Dans la pratique, le dialogue social est le levier le plus efficace pour construire et suivre une trajectoire de décarbonation adaptée aux réalités de l’entreprise concernée.
Le plan de transition articulé au Beges hiérarchise et cadence dans le temps les chantiers de transformation à mener afin d’anticiper les risques et de se saisir des opportunités économiques de la transition écologique.
Pour renforcer son acceptabilité sociale, il doit être négocié avec les représentants des salariés, en s’appuyant sur les dispositifs d’accompagnement et de financement existants – Ademe, directions régionales de l’environnement, de l’aménagement et du logement (Dreal), etc. ainsi que sur l’accord national interprofessionnel (ANI) sur la transition écologique et le dialogue social. En cas d’échec de la négociation, le plan unilatéral de l’employeur sera soumis à un avis conforme.

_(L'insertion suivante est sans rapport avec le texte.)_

/-- Deaths that reach the engine in the tick of those that opened the job are the job's own: they join its set and count as
no restart of their own (R440). -/
def shareJob (s : State) (j : Job) (dead : List Nat) : State :=
  let more := jobSet s j.sup j.policy (dead.filter fun c => !j.set.contains c)
  killOthers (setJob s { j with set := (j.set ++ more).eraseDups }) j.sup j.policy

/-- The deaths of a supervisor's children that reached the engine in its earliest tick. -/
def deathBatch (s : State) (sup : Nat) : List ChildDeath :=
  let mine := s.childDeaths.filter fun d => decide (d.sup = sup)
  match mine with
  | [] => []
  | d :: r => let t := r.foldl (fun t e => min t e.tick) d.tick; mine.filter fun e => decide (e.tick = t)

/-- Can the deaths of this supervisor be taken: it has a job, or there is room for one and no other supervisor's deaths
came earlier (R440)? -/
def mayOpen (s : State) (sup : Nat) : Bool :=
  (jobOf s sup).isSome ||
    (s.jobs.length < 16 &&
      (match s.childDeaths.find? fun d => (jobOf s d.sup).isNone with
       | some d => d.sup = sup
       | none => false))

/-- What the engine does with a batch. -/
def takeBatch (s : State) (sup : Nat) (batch : List ChildDeath) : State :=
  let w := match jobOf s sup with | some j => j.policy | none => policyNow s sup
  let never (d : ChildDeath) : Bool := d.reason = .normal || polKind w = 0
  let s1 := finishIfAccepted ((batch.filter never).foldl leaveSet s) sup
  match batch.filter fun d => !never d with
  | [] => settleIndexes s1
  | d :: r =>
    let dead := (d :: r).map (·.child)
    match jobOf s1 sup with
    | none => openJob s1 sup d dead
    | some j =>
      if j.step > 4 then abortFill s1 j d.tick dead
      else if j.tick = d.tick then shareJob s1 j dead
      else joinJob s1 j dead

/-- RESTART_JOB_OPEN (R440): the deaths of one supervisor's children that came in one tick. -/
def execRestartJobOpen (sup : Nat) (s : State) : Out :=
  let batch := deathBatch s sup
  if batch.isEmpty || !mayOpen s sup then .next s
  else .next (takeBatch { s with childDeaths := s.childDeaths.filter fun d => !batch.contains d } sup batch)

/-! ## RESTART_FILL_START (R441) -/

/-- Write the entries of a restarted actor's log, marked as redo (R370, R450). -/
def writeLog (s : State) (i : Nat) : State :=
  let st := (s.actor i).store
  let base := (s.region st.logRegion).base.toNat
  ((List.range st.log.length).zip st.log).foldl (fun t e =>
    match partPieces t i (base + 1024 * e.1) 1024 with
    | [] => t
    | p :: r =>
      let m : Msg := { e.2 with redo := true }
      let t1 := storePieces t (p :: r) (msgBits m m.enq.toNat)
      { t1 with tags := (List.range 6).foldl (fun g k =>
          tput false g (p.unit * 2 ^ 60 + (p.off + 256 + 128 * k) / 128)
            (decide (k < m.len) && (tget {} m.slots k).tag)) t1.tags }) s

/-- The core of a restarted member: its own, or that of rule 3 of R91 when its own is halted or gated. -/
def restartCore (s : State) (i : Nat) : Option Nat :=
  let a := s.actor i
  let c := s.coreOf a.core
  if c.halted || c.power = .gated then
    let t := s.tree a.tree
    leastLoaded s t (placedIn s a.tree) [] a.node (t.image a.node).kind
  else some a.core

/-- Messages that were parked for an index go into its new mailbox (R86). -/
def unparkMessages (s : State) (i : Nat) : State :=
  let mine := s.park.filter fun m => decide (nameIndex m.dest = i)
  releaseFlights { s with park := s.park.filter fun m => decide (nameIndex m.dest ≠ i) } (s.actor i).core
    (mine.map fun m => { msg := m })

/-- The fill of a script slot's region bumps its generation (R61, R441). -/
def bumpSlots (s : State) (i : Nat) : Option State :=
  (s.actor i).slots.foldl (fun (t : Option State) ri => t.bind fun u => (bump u ri).map (·.1)) (some s)

/-- The region in which an actor's message log stands, when there is one (R450). -/
def openLog (s : State) (i : Nat) : Option State :=
  let n := (s.actor i).store.log.length
  if n = 0 then some s
  else (entryRegion s i n).map fun r =>
    let a := r.1.actor i
    writeLog (r.1.setActor i { a with store := { a.store with logRegion := r.2 } }) i

/-- Build a restarted actor's regions, its log region among them. No ceiling is asked: R27 names launches and
instructions only (log entry 84). -/
def rebuild (s : State) (i : Nat) : Option State :=
  ((buildActor s i).bind fun t => bumpSlots t i).bind fun t => openLog t i

/-- A member of the launch that fills takes its recording in place of its script image: the take, the message log, and the
value log up to its last complete lineage (R480, R483). Without room for its log's region it stays as it was launched. -/
def loadRecording (s : State) (r : Recording) : State :=
  let a := s.actor r.actor
  let launched := match s.job with | some j => j.members.contains (nameOf s r.actor) | none => false
  if a.st ≠ .filling || !launched || a.replay then s
  else
    let st := { a.store with
      versions := tput {} a.store.versions a.store.current r.version, seq := r.seq, log := r.log, consumed := 0
      recording := false, values := r.values.take r.complete, races := r.races }
    let c := s.company a.company
    let s1 := (s.setActor r.actor { a with store := st, replay := true }).setCompany a.company
      { c with thefts := c.thefts ++ r.thefts, moves := c.moves ++ r.moves }
    (openLog s1 r.actor).getD s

Nous considérons que, par la négociation sociale, les organisations syndicales doivent être parties prenantes de la transition écologique et garantes de sa réussite au sein des entreprises.
Mme la présidente. Quel est l’avis de la commission de l’aménagement du territoire ?
M. Fabien Genet, rapporteur pour avis. Le sénateur Cardon indique que, là où il y a une volonté, il y a un chemin ; reconnaissons que, sur le chemin du Beges, la volonté des entreprises fait pour le moment défaut.
Il ne nous semble donc pas raisonnable de créer une obligation de réalisation d’un Beges, même simplifié, pour les structures de plus de 50 salariés, comme le prévoient les dispositions de l’amendement nos 271 rectifié bis et des amendements identiques nos 273 rectifié et 393 rectifié, cette obligation étant déjà peu respectée par les entreprises qui y sont actuellement assujetties.
Par ailleurs, concernant les amendements nos 271 rectifié bis et 272 rectifié, je ne suis pas favorable à soumettre le plan de transition adossé au Beges à la négociation et à prévoir, en cas d’échec de celle-ci, que ce plan soit soumis à l’avis conforme du comité social et économique.
Enfin, l’amendement n° 271 rectifié bis tend à inclure dans le Beges des émissions indirectes, dites de scopes 2 et 3 ; or cette proposition est satisfaite depuis le 1er janvier 2023. Cette extension bienvenue permettra de prendre en compte les émissions externalisées par une structure.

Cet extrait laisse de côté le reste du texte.